┌──

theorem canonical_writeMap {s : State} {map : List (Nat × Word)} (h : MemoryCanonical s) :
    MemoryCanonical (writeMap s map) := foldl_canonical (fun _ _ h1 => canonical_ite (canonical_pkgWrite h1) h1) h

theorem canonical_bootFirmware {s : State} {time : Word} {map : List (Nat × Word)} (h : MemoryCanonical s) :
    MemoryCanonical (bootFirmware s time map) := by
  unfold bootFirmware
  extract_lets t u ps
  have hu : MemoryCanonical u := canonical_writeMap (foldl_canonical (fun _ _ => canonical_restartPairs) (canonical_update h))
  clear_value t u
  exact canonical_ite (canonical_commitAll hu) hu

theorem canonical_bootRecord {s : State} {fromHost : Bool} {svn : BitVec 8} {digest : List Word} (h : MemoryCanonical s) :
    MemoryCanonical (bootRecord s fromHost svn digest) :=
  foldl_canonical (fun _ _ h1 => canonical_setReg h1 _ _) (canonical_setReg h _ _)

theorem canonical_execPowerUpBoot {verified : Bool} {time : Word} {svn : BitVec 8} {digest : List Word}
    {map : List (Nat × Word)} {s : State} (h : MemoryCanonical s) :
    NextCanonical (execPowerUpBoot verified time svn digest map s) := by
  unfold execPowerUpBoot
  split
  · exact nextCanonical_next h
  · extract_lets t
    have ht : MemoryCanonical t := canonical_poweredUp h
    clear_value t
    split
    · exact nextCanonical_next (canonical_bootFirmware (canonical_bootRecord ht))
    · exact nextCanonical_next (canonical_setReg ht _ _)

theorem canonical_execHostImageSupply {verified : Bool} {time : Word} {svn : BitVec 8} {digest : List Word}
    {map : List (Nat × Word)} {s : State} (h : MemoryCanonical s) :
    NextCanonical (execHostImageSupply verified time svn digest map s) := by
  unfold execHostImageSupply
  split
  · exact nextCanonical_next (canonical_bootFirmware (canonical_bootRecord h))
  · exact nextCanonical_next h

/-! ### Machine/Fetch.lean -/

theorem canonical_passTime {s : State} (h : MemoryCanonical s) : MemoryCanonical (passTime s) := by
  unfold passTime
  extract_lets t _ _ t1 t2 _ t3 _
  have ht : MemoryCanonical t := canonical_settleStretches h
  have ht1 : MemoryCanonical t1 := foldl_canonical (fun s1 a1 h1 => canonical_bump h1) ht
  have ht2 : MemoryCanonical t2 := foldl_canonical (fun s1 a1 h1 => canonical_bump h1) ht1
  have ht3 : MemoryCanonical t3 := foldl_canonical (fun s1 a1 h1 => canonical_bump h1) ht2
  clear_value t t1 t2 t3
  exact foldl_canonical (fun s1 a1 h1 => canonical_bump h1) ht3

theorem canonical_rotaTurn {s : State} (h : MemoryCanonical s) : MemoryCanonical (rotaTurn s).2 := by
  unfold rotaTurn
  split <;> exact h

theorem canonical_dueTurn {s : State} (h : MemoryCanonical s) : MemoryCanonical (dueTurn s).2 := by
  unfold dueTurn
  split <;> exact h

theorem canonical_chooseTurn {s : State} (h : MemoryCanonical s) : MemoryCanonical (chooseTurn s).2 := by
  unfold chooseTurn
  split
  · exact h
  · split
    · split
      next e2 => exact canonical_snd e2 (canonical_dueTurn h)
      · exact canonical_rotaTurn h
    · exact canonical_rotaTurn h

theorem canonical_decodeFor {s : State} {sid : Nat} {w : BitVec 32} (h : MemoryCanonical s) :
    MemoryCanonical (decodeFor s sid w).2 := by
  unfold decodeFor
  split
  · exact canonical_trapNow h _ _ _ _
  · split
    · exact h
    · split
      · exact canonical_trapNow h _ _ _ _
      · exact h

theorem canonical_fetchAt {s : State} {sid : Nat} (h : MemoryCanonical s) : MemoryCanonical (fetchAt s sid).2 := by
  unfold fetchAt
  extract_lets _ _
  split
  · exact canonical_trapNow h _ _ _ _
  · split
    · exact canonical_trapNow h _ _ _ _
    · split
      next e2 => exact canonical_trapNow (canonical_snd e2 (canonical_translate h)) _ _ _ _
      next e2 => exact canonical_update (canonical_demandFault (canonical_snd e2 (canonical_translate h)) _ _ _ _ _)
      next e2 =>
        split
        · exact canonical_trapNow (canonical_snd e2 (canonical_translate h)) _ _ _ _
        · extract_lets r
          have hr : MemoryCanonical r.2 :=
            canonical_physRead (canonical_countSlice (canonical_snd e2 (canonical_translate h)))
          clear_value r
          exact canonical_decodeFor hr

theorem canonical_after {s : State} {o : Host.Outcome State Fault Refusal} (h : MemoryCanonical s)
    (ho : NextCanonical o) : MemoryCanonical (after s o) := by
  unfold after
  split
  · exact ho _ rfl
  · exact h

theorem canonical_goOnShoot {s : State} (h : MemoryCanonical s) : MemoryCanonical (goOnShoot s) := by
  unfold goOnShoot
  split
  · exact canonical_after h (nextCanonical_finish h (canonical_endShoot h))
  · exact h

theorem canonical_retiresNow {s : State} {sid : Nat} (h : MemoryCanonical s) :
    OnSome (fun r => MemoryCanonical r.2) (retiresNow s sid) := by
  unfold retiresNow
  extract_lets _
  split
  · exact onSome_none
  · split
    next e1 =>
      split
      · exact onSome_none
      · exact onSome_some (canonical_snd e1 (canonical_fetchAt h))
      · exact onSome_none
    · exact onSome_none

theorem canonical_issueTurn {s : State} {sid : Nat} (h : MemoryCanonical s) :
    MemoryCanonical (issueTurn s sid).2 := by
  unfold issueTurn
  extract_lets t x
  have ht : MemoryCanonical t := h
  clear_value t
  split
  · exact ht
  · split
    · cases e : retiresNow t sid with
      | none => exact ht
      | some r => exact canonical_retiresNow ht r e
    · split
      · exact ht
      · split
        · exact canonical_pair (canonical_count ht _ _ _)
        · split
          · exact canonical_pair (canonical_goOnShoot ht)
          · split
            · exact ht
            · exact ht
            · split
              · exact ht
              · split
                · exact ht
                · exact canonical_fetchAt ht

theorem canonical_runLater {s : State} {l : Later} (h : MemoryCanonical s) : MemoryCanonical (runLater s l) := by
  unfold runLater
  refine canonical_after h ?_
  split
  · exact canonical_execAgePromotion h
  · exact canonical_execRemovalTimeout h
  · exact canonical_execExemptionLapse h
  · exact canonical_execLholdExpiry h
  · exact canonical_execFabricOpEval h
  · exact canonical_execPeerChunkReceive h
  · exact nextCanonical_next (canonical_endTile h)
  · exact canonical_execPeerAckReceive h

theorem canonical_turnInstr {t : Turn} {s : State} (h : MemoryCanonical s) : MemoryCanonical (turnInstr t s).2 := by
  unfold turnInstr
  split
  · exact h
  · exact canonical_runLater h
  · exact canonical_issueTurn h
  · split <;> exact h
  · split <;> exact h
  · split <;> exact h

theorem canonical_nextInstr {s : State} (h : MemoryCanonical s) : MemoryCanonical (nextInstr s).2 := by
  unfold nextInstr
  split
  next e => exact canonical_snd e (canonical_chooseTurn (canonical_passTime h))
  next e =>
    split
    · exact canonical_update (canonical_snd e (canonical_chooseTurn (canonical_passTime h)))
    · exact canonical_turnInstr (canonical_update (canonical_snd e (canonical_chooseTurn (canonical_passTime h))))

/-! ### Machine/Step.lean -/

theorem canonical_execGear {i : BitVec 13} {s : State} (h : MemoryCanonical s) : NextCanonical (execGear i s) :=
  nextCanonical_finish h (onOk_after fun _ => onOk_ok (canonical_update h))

└──
┌──

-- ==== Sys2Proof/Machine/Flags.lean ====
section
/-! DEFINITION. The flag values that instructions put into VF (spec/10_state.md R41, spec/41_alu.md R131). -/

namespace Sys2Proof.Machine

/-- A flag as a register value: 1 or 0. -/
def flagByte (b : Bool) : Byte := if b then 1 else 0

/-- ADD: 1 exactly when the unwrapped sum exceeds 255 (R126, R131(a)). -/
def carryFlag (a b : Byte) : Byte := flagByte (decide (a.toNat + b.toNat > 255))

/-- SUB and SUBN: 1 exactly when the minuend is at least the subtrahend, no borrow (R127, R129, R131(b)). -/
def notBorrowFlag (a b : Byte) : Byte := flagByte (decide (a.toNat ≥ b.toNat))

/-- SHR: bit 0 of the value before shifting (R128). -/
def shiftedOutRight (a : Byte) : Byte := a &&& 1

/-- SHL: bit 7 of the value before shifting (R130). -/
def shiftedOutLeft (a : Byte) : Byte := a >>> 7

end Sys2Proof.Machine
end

└──

**Your goal**
Starting at the line above that contains "def flagByte (b", write out each line exactly until the line that contains "def notBorrowFlag (a" has been written, and stop there.

**Response**
def flagByte (b : Bool) : Byte := if b then 1 else 0

/-- ADD: 1 exactly when the unwrapped sum exceeds 255 (R126, R131(a)). -/
def carryFlag (a b : Byte) : Byte := flagByte (decide (a.toNat + b.toNat > 255))

/-- SUB and SUBN: 1 exactly when the minuend is at least the subtrahend, no borrow (R127, R129, R131(b)). -/
def notBorrowFlag (a b : Byte) : Byte := flagByte (decide (a.toNat ≥ b.toNat))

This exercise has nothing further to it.